Just a few weeks ago, Clarivate Analytics released its 2017 Year in Review for the Life Sciences. In it, they state that Oncology represents the largest activity for large Biopharma with over $30 billion in overall transactions with immuno-modulating peptides outnumbering most other therapeutic interests, save for small molecules. Currently, there are approximately 250 drug molecules in active development and over 20 specific immuno-oncology therapeutic targets under investigation (Figure 1). It is clear that the search for cancer immunotherapy is increasing. Keeping pace with discovery, peptide-based therapeutic products are receiving an increasing rate of approval by the US FDA. Immuno-oncology therapies could be unparalleled in their ability to treat and cure patients.
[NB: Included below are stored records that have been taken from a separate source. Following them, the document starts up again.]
-- ==== Sys2Proof/Laws/Host.lean ====
section
/-! SUPPORT. What issuing a request does to the host's state, said once. -/

namespace Sys2Proof.Machine

/-- An evaluation of a just driven block leaves it as driven, in whichever way it ends: its outputs already are the outcome
(70_reset_and_hazards.md R130). -/
theorem State.drive_after_step (s : State) (r : Request) : (s.drive r).after (step (s.drive r)) = s.drive r := by
  rw [step_eq_complete_eval]
  change (s.drive r).after (complete (eval r) (s.drive r)) = s.drive r
  cases h : eval r <;> simp [complete, State.setOutputs, State.drive, h]

/-- Issuing a request: the block is driven with it, its outcome is recorded, and the host does what its status asks. -/
theorem HostState.issue_eq (h : HostState) (k : Nat) (r : Request) :
    h.issue k r = ({ h with block := h.block.drive r }.record k (eval r)).afterStatus (eval r).status := by
  have observed : observe (step (h.block.drive r)) = eval r := by
    rw [step_eq_complete_eval, observe_complete, State.drive_ports]
  simp only [HostState.issue, State.drive_after_step, observed]

@[simp] theorem HostState.afterStatus_block (h : HostState) (status : Status) : (h.afterStatus status).block = h.block := by
  cases status <;> rfl

@[simp] theorem HostState.afterStatus_outcomes (h : HostState) (status : Status) :
    (h.afterStatus status).outcomes = h.outcomes := by
  cases status <;> rfl

end Sys2Proof.Machine
end

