theorem witness_HostBranchesOnOverflow :
    afterOverflow.stop = none ∧ smallProgram[afterOverflow.pc]? = some (.branch 0 .overflow "L1") ∧
    afterOverflow.outcome 0 = some .overflow ∧
    smallProgram = smallProgram.take 3 ++ .label "L1" :: smallProgram.drop 4 ∧
    HostStmt.label "L1" ∉ smallProgram.take 3 ∧ (hostStep smallProgram afterOverflow).pc = 3 := by decide

/-- The branch not taken, and the branch to a label the program does not have. -/
theorem witness_HostBranchesOnOverflow_other :
    let ok := { afterOverflow with outcomes := [(0, .ok 1)] }
    let noLabel := [HostStmt.halt, .branch 0 .overflow "L1"]
    ok.stop = none ∧ ok.outcome 0 = some (.ok 1) ∧ noLabel[ok.pc]? = some (.branch 0 .overflow "L1") ∧
    BlockOutcome.ok 1 ≠ .overflow ∧ (hostStep noLabel ok).pc = 2 ∧ (hostStep noLabel ok).stop = none ∧
    HostStmt.label "L1" ∉ noLabel ∧ (hostStep noLabel afterOverflow).stop = some (.noLabel "L1") := by decide

theorem witness_StoppedProgramStaysStopped :
    (afterOverflow.stopWith .contract).stop ≠ none := by decide

end Sys2Proof.Tests
end

/-! PROOFS. What a field operation answers once its descriptor is valid, and the fields of width 0 (00_scope.md R7). -/

namespace Sys2Proof.Machine

/-! ## Field operations on a valid descriptor -/

theorem extractOutcome_of_valid (extract : Word → Nat → Nat → Word) (word : Word) {width lsb : Nat}
    (valid : validField width lsb = true) :
    extractOutcome extract word width lsb = .ok (extract word width lsb) :=
  if_pos valid

theorem insertOutcome_of_valid (insert : Word → Nat → Nat → Word → Word) (fits : Nat → Bool) (word value : Word)
    {width lsb : Nat} (valid : validField width lsb = true) :
    insertOutcome insert fits word width lsb value =
      if fits width then .ok (insert word width lsb value) else .overflow :=
  if_pos valid

theorem exec_getu_of_valid (word : Word) {width lsb : Nat} (valid : validField width lsb = true) (s : State) :
    exec (.getu word width lsb) s = .next (s.setOutputs (.ok (getUnsigned word width lsb))) := by
  rw [exec_eq_complete, outcomeOf, extractOutcome_of_valid _ _ valid, complete_ok]

theorem exec_gets_of_valid (word : Word) {width lsb : Nat} (valid : validField width lsb = true) (s : State) :
    exec (.gets word width lsb) s = .next (s.setOutputs (.ok (getSigned word width lsb))) := by
  rw [exec_eq_complete, outcomeOf, extractOutcome_of_valid _ _ valid, complete_ok]

theorem exec_newu_of_fits (word value : Word) {width lsb : Nat} (valid : validField width lsb = true)
    (fits : fitsu (uint value) width = true) (s : State) :
    exec (.newu word width lsb value) s = .next (s.setOutputs (.ok (newUnsigned word width lsb value))) := by
  rw [exec_eq_complete, outcomeOf, insertOutcome_of_valid _ _ _ _ valid, if_pos fits, complete_ok]

theorem exec_newu_of_misfit (word value : Word) {width lsb : Nat} (valid : validField width lsb = true)
    (misfit : ¬ fitsu (uint value) width = true) (s : State) :
    exec (.newu word width lsb value) s = .next (s.setOutputs .overflow) := by
  rw [exec_eq_complete, outcomeOf, insertOutcome_of_valid _ _ _ _ valid, if_neg misfit, complete_overflow]
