-- ==== Sys2Proof/Config.lean ====
section
/-! DEFINITION. What the spec leaves to a referenced standard, to one part's manufacture or to no rule at all.
Every constant here is opaque: nothing in Lean can evaluate it, so a statement holds whatever it is
(notes/assumptions/1.md, 2.md). -/

namespace Sys2Proof.Config

/-! Functions of referenced standards (R56, R62, R83, R110, R111, R290, R296, R323, R339). -/

/-- One AES-256 block encryption, key then block (FIPS 197, named by R83, R110, R225). -/
opaque aesEncrypt : BitVec 256 → BitVec 128 → BitVec 128

/-- One AES-256 block decryption (FIPS 197). -/
opaque aesDecrypt : BitVec 256 → BitVec 128 → BitVec 128

/-- The 15 round keys of AES-256, 240 B (FIPS 197, R311). -/
opaque aesSchedule : BitVec 256 → Bytes

/-- GHASH under a hash key over blocks, with no length block (SP 800-38D, R111). -/
opaque ghash : BitVec 128 → List (BitVec 128) → BitVec 128

/-- CMAC-AES-256 of a message (SP 800-38B, R62, R113). -/
opaque cmac : BitVec 256 → Bytes → BitVec 128

/-- AES-KW wrapping of a key (SP 800-38F, R295). -/
opaque kwWrap : BitVec 256 → Bytes → Bytes

/-- AES-KW unwrapping; none when the integrity check fails (SP 800-38F, R304). -/
opaque kwUnwrap : BitVec 256 → Bytes → Option Bytes

/-- SHA-384 of a byte string (FIPS 180-4). -/
opaque sha384 : Bytes → BitVec 384

/-- SHA-384 of a region of a sparse memory: its cells, first address and length. -/
opaque sha384Region : List Host.Cell → Nat → Nat → BitVec 384

/-- CRC-32C of a byte string (R300). -/
opaque crc32c : Bytes → BitVec 32

/-- ECDSA P-384 verification: public point, digest, signature (FIPS 186-5, R323). -/
opaque ecdsaVerify : BitVec 768 → BitVec 384 → BitVec 768 → Bool

/-- ECDSA P-384 signing with a private seed over a digest (FIPS 186-5, R338, R491). -/
opaque ecdsaSign : BitVec 512 → BitVec 384 → BitVec 768

/-- The public point that deterministic key generation gives for a seed (FIPS 186-5, R332, R484). -/
opaque ecdsaPublic : BitVec 512 → BitVec 768

/-- An ML-DSA-87 signature, 4,627 B, under a private seed over a digest (FIPS 204, R340). -/
opaque mldsaSign : BitVec 512 → BitVec 384 → Bytes

/-- ML-KEM-1024 encapsulation: encapsulation key and randomness to ciphertext (FIPS 203, R339). -/
opaque mlkemCiphertext : Bytes → BitVec 256 → Bytes

/-- ML-KEM-1024 shared secret of an encapsulation (FIPS 203, R339). -/
opaque mlkemSecret : Bytes → BitVec 256 → BitVec 256

/-- The ECDH secret of the responder's ephemeral key and the requester's share (R339). -/
opaque ecdhSecret : BitVec 256 → Bytes → BitVec 384

/-- The SPDM key schedule: transcript hash and input secret to the two directions' session keys (DSP0274). -/
opaque spdmKeys : BitVec 384 → Bytes → BitVec 256 × BitVec 256

/-- The KEY_UPDATE derivation of a next session key (DSP0274, R338). -/
opaque spdmUpdate : BitVec 256 → BitVec 256

/-- The requester's Finished value under a session key over a transcript hash (DSP0274, R338). -/
opaque spdmFinished : BitVec 256 → BitVec 384 → BitVec 384

/-- A secured-message record: session key, sequence number, session ID and application data (DSP0277, R357). -/
opaque spdmSeal : BitVec 256 → BitVec 64 → BitVec 32 → Bytes → Bytes

/-- The application data of a secured-message record under a session key and sequence number; none when it fails
authentication (DSP0277, R357). -/
opaque spdmOpen : BitVec 256 → BitVec 64 → Bytes → Option Bytes

/-- The data-phase key of a session direction: its handshake key and the transcript hash (DSP0274, R338). -/
opaque spdmData : BitVec 256 → BitVec 384 → BitVec 256

/-- The responder's verify data in KEY_EXCHANGE_RSP under a session key over a transcript hash (DSP0274, R338). -/
opaque spdmVerify : BitVec 256 → BitVec 384 → BitVec 384

/-- The responder's share of an ECDH exchange, 96 B, for its ephemeral secret (R337, R339). -/
opaque ecdhPublic : BitVec 256 → Bytes

/-- The request that an SPDM message's bytes spell (DSP0274 1.3, R338). -/
opaque spdmParse : Bytes → SpdmRequest

/-- The bytes of an SPDM request as the requester sends it (DSP0274 1.3), which enter the transcript (R338, R339). -/
opaque spdmEncode : SpdmRequest → Bytes

/-- The algorithms that a NEGOTIATE_ALGORITHMS request offers for a parameter (DSP0274 gives its layout, R337). -/
opaque spdmOffers : Bytes → SpdmParameter → List SpdmAlgorithm

/-- The body of an ALGORITHMS response that selects an algorithm, or none, for each parameter (DSP0274 gives its layout,
R337). -/
opaque spdmSelection : List (SpdmParameter × Option SpdmAlgorithm) → Bytes

/-- The three certificates of a slot that Ohmier issued, from the chain in the flash (X.509, R322, R334). -/
opaque issuedChain : BitVec 8 → List Host.Cell → Bytes

/-- The DeviceID certificate of a slot that no authority issued, from the DeviceID seed (X.509, R334). -/
opaque deviceCert : BitVec 8 → BitVec 512 → Bytes

/-- The alias certificate of a slot: signed by the DeviceID seed's key, for the alias seed's key, with the contents of
its TcbInfo extension (X.509, R334). -/
opaque aliasCert : BitVec 8 → BitVec 512 → BitVec 512 → Bytes → Bytes

/-- The digest of the fuses that survey entry 3 measures; no rule gives the object's layout (R336). -/
opaque fuseMeasure : Bytes → BitVec 384

/-- What the owner configuration partition says of the fabric manager's key (R342); no rule gives its layout. -/
opaque ownerFmKey : List Host.Cell → BitVec 384

/-- What the owner configuration partition says of the fault manager (R436); no rule gives its layout. -/
opaque ownerFaultManager : List Host.Cell → BitVec 8

/-- The reserved pool plots that the owner configuration sets, as a number added to 16 (R376); no rule gives its layout. -/
opaque ownerPoolPlots : List Host.Cell → Fin 241

/-- The cause that an OUT_OF_SERVICE record gives an engine hang (R433 names the field, no rule gives this value). -/
opaque hangCause : BitVec 8

/-- Whether a requester's certificate chain ends in a named key, as SPDM judges it (R342). -/
opaque chainEndsIn : Bytes → BitVec 384 → Bool

/-- The leaf public key digest of a requester's certificate chain (R343). -/
opaque chainLeaf : Bytes → BitVec 384

/-- Whether a requester's signature over a transcript verifies under its chain (DSP0274, R338). -/
opaque chainSigned : Bytes → Bytes → BitVec 384 → Bool

/-! Values fixed at manufacture, in ROM or at integration. -/

/-- The substitute test root, 256 bits fixed in boot ROM (R289). -/
opaque testRoot : BitVec 256

/-- The boot ROM version (R336, R503). -/
opaque romVersion : BitVec 32

/-- The boot ROM digest fixed at manufacture (R336). -/
opaque romDigest : BitVec 384

/-- The Gauge ROM version (R485). -/
opaque gaugeRomVersion : BitVec 32

/-- SHA-384 of the Gauge ROM (R485). -/
opaque gaugeRomDigest : BitVec 384

/-- The manufacturing key hash held in the ROM for BLANK (R324). -/
opaque manufacturingKeyHash : BitVec 384

/-- Control-state image bytes of a unit, by its control state (R442 gives the image's contents, not its layout). -/
opaque unitImage : BitVec 16 → List (BitVec 8) → Nat → BitVec 8

/-- Staging SRAM bytes an engine's work occupies at a hang: unit, sample number, offset (R441). -/
opaque stagingByte : BitVec 16 → BitVec 32 → Nat → BitVec 8

/-- The code a record gives a KCU mode or job kind, by the row of the table of modes (R433, R477 name the field, no rule
gives its values). -/
opaque kcuMode : Nat → BitVec 8

/-- The code a trace event gives the kind of a mark's action, by its place in R282 (R477 names the field, no rule gives
its values). -/
opaque markKind : Nat → BitVec 8

/-- The cause byte of a RING_HOME_LOST record, by the rule that writes it: 0 R189, 1 R197, 2 the home's lease (R433 names
the field, no rule gives its values). -/
opaque ringCause : Nat → BitVec 8

/-- The traffic class of ring messages and heartbeats of a polder (no rule names it). -/
opaque ringClass : BitVec 16 → BitVec 4

/-- The polder that owns a piece of a hang sample: unit, sample number, piece (R441). -/
opaque pieceOwner : BitVec 16 → BitVec 32 → Nat → BitVec 16

/-- The stack that holds a plot, as the integrator maps stack addresses (R80 asks only that a plot lies in one stack). -/
opaque plotStack : BitVec 16 → BitVec 3

/-- The PIE slice that serves a parcel: location and parcel index (R133 gives ten slices and no rule says which). -/
opaque pieSlice : Nat → Nat → Fin 10

/-- The RMU lane pair that works a collective, before the role's number of pairs bounds it (R36 gives the pairs and no rule
says which). -/
opaque lanePair : BitVec 32 → Nat

/-- What a launch's sink_disp and count come to at a sink of the collective (R251), by polder, collective ID and which
launch it is: no packet of R242 brings them there, and no rule says what does (notes/assumptions/35.md). -/
opaque sinkLaunch : BitVec 16 → BitVec 32 → Nat → BitVec 24 × Nat

/-! Free values. -/

/-- The TX slice at which the packets of a stream arrive while no slice caches its entry, by polder, destination and stream ID
(R75). A free value: no rule says which fabric port a stream is sent from (notes/assumptions/75.md). -/
opaque txSlice : BitVec 16 → BitVec 16 → BitVec 16 → Nat

/-- The working state that instantiating CTR_DRBG with its derivation function gives for an entropy input, a nonce and a
personalisation string (SP 800-90A, R319). -/
opaque drbgSeed : BitVec 384 → BitVec 128 → Bytes → BitVec 384

/-- The working state after a reseed with an entropy input (SP 800-90A, R319). -/
opaque drbgReseed : BitVec 384 → BitVec 384 → BitVec 384

/-- The output of CTR_DRBG from a working state, by the number of the draw (SP 800-90A, R319). -/
opaque drbgWord : BitVec 384 → Nat → BitVec 512

/-- A value the spec states for no rule, by the number of such values taken so far. -/
opaque freeValue : Nat → BitVec 512

end Sys2Proof.Config
end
Figure 1. There are currently over 20 immuno-oncology therapeutic targets under investigation.
Back to Legos
Wouldn’t it be great if we had an unlimited supply of bricks with which to make Lego masterpieces? Better yet, what if while we are building, we could find exactly matched brick combinations that accelerated our creative process? That is exactly what nature does with peptides. In an aquatic environment, the microbiota uses its amino acid building bricks to make countless peptide combinations – peptide combinations that could be therapeutic, if only we could find them. Biosortia’s technology allows us to do exactly that through harvesting, mining, and screening for bioactive peptide combinations. It gives the industry powerful and efficient access to the metabolites of unculturable microorganisms at 1 part/trillion yielding approximately 100mg for study. This is the current revolution in immuno-oncology. Wonder if we could use the same technology for sorting Legos at the Lego Store.
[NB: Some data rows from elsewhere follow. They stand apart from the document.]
-- ==== Sys2Proof/Machine/State.lean ====
section
/-! DEFINITION. The state of one block as plain data, and the state right after reset. Lists keyed by a number or a
name are sparse: a key that a list does not hold stands for the entry's reset value. -/

namespace Sys2Proof.Machine

/-- Why the machine stops. -/
inductive Fault where
  /-- Raised by DEVICE_FAILED, DEVICE_PRESENT and DEVICE_READ_RETURN when they name a tray device, or an offset on one,
  that R105 and R106 say does not exist. Safe: the hardware has no such channel. -/
  | noSuchDevice
  deriving DecidableEq, Repr

/-- Why a command has no meaning. -/
inductive Refusal where
  /-- Raised only by an arm of exec whose command has no meaning yet. Safe. -/
  | notModelled (mnemonic : String)
  deriving DecidableEq, Repr

/-- A byte memory: address and byte pairs, addresses strictly rising, no entry at the value an unlisted address reads as. -/
abbrev Mem := List Host.Cell

/-! ### Integration, pins, boot -/

/-- What the integrating chip and the installation fix (R80, R363, R376, R392, R503): switches are the other instances of
role S, which a ring may not name (R185). -/
structure Integration where
  plots    : Nat
  cores    : Nat
  vfs      : Nat
  poolMib  : Nat
  poolGbs  : Nat
  switches : List InstId
  deriving DecidableEq, Repr

/-- The reset and strap inputs, the clock-stop handshake, the power switches and the function enables (R516, R519, R520). -/
structure Pins where
  porN       : Bool
  blockRstN  : Bool
  sbMode     : Bool
  clkStopReq : List DomainId
  clkStopAck : List DomainId
  pwrEn      : List DomainId
  pwrGood    : List DomainId
  deriving DecidableEq, Repr

/-- The stages of boot (R327); held is the time while block reset is asserted, code 0x0 (R507). -/
inductive BootStage where
  | held | romStart | lcResolve | entropy | keys | imageLoad | imageVerify | firmwareInit | ready | recovery | halted
  deriving DecidableEq, Repr

/-- One survey entry (R335); its index is its key. -/
structure SurveyEntry where
  index  : Nat
  kind   : Byte
  writer : Byte
  value  : BitVec 32
  digest : Digest
  deriving DecidableEq, Repr

/-- An image held in Warden SRAM (R328): its header bytes and its body, read from the flash or received. -/
structure Image where
  header : Bytes
  body   : Mem
  deriving DecidableEq, Repr

/-- A rewrite of the image partition in progress (R330 step 2, R383 FIRMWARE_ACTIVATE). -/
structure Rewrite where
  image    : Image
  recovery : Bool
  origin   : Origin
  tag      : BitVec 32
  deriving DecidableEq, Repr

/-- Boot, firmware, identity and survey state (R1, R327 to R336, R503, R507, R508). -/
structure Boot where
  stage        : BootStage
  reason       : BitVec 8
  role         : Role
  strapInvalid : Bool
  instanceId   : InstId
  stageAt      : Nat
  image        : Option Image
  codeLocked   : Bool
  svn          : BitVec 32
  svnFuse      : Nat
  ifMajor      : BitVec 16
  ifMinor      : BitVec 16
  idRom        : Bool
  idImage      : Bool
  idFirmware   : Bool
  rlLocked     : Bool
  survey       : List SurveyEntry
  surveyLocked : Bool
  deviceSeed   : BitVec 512
  devicePqSeed : BitVec 512
  cdi          : Key256
  aliasSeed    : BitVec 512
  aliasPqSeed  : BitVec 512
  devicePublic : BitVec 768
  certificates : List (Nat × Bytes)
  staged       : Mem
  stagedLength : Nat
  rewrite      : Option Rewrite
  watchdogAt   : Nat
  deriving DecidableEq, Repr

/-- The owner configuration the firmware loads from its partition (R324, R342, R376, R436). The spec gives no layout of it. -/
structure OwnerConfig where
  fmKey        : Digest
  faultManager : BitVec 8
  poolPlots    : Nat
  deriving DecidableEq, Repr

/-- One key slot of the fuses: a hash, written when it is not zero, and its revoke bit (R324). -/
structure FuseKey where
  hash    : Digest
  revoked : Bool
  deriving DecidableEq, Repr

/-- Three copies of a 64-bit fuse row of four code slots (R459). -/
structure Rows where
  copy0 : BitVec 64
  copy1 : BitVec 64
  copy2 : BitVec 64
  deriving DecidableEq, Repr

/-- The fuse macro (R524). -/
structure Fuses where
  root         : Key256
  rootFlag     : BitVec 8
  gaugeSecret  : Key256
  record       : Rows
  intent       : Rows
  vendor       : List FuseKey
  owner        : List FuseKey
  svn          : BitVec 64
  debugPolicy  : BitVec 8
  deriving DecidableEq, Repr

/-- The states of the life cycle (R458); invalid is state number 5 (R461). -/
inductive LcState where
  | blank | factory | field | analysis | retired | invalid
  deriving DecidableEq, Repr

/-- A pending nonce of LC_CHALLENGE (R463). -/
structure Nonce where
  target : BitVec 8
  value  : Digest
  at_    : Nat
  deriving DecidableEq, Repr

/-- A life-cycle transition in progress (R465). -/
structure Transition where
  code     : BitVec 16
  slot     : Nat
  rootKill : Bool
  origin   : Origin
  tag      : BitVec 32
  deriving DecidableEq, Repr

/-- A debug authorisation (R469, R470). -/
structure DebugAuth where
  scope  : BitVec 32
  expiry : Nat
  deriving DecidableEq, Repr

/-- Life-cycle and debug state (R458 to R470). -/
structure LifeCycle where
  code       : BitVec 16
  state      : LcState
  intent     : Bool
  frozen     : Bool
  nonce      : Option Nonce
  transition : Option Transition
  auth       : Option DebugAuth
  deriving DecidableEq, Repr

/-- A fault record (R431), with whether its polder was confidential when it was written (R435). -/
structure FaultRecord where
  seq      : BitVec 64
  datum    : Datum
  code     : BitVec 16
  severity : BitVec 2
  status   : BitVec 8
  unit     : BitVec 16
  polder   : PolderId
  context  : Option CtxId
  peer     : Option InstId
  count    : BitVec 32
  detail   : Bytes
  conf     : Bool
  deriving DecidableEq, Repr

/-- The side-band island (R34, R436, R445, R446, R507): it keeps its values across block reset. -/
structure SideBand where
  cause        : BitVec 4
  events       : List (Nat × BitVec 8)
  outOfService : Bool
  leaving      : Bool
  faultCopy    : List FaultRecord
  unsent       : Option FaultRecord
  deriving DecidableEq, Repr

/-! ### The Datum and the mark queue -/

/-- The states of the Datum (R278). -/
inductive DatumState where
  | freeRunning | acquiring | locked | holdover
  deriving DecidableEq, Repr

/-- An action queued with a mark (R282). -/
inductive MarkAction where
  | membership (polder : PolderId) (members : BitVec 8192)
  | ringCreate (polder : PolderId) (ring : BitVec 12)
  | groupDefine (polder : PolderId) (group : BitVec 16)
  | launch (polder : PolderId) (collective : BitVec 32)
  | stepBegin (polder : PolderId) (context : CtxId)
  | ringDestroy (polder : PolderId) (ring : BitVec 12) (origin : Origin) (tag : BitVec 32)
  | chartResume (polder : PolderId) (chart : BitVec 32)
  deriving DecidableEq, Repr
- American Society of Clinical Oncology (2018) Understanding Immunotherapy
- Lau JL, Dunn MK (2017) Therapeutic peptides: Historical perspectives, current development trends, and future directions. Bioorganic & Medicinal Chemistry – In Press.
- Ruiz-Ruiz F, Mancera-Andrade EI, Iqbal HMN (2017) Marine-Derived Bioactive Peptides for Biomedical Sectors: A Review. Protein and Peptide Letters24(2):109-117.
- Fosgerau K, Hoffmann T (2015) Peptide therapeutics: current status and future directions. Drug Discovery Today 20(1) 122-128.
- Clarivate Analytics Life Sciences. 2017 Clarivate/Cortellis Year in Review.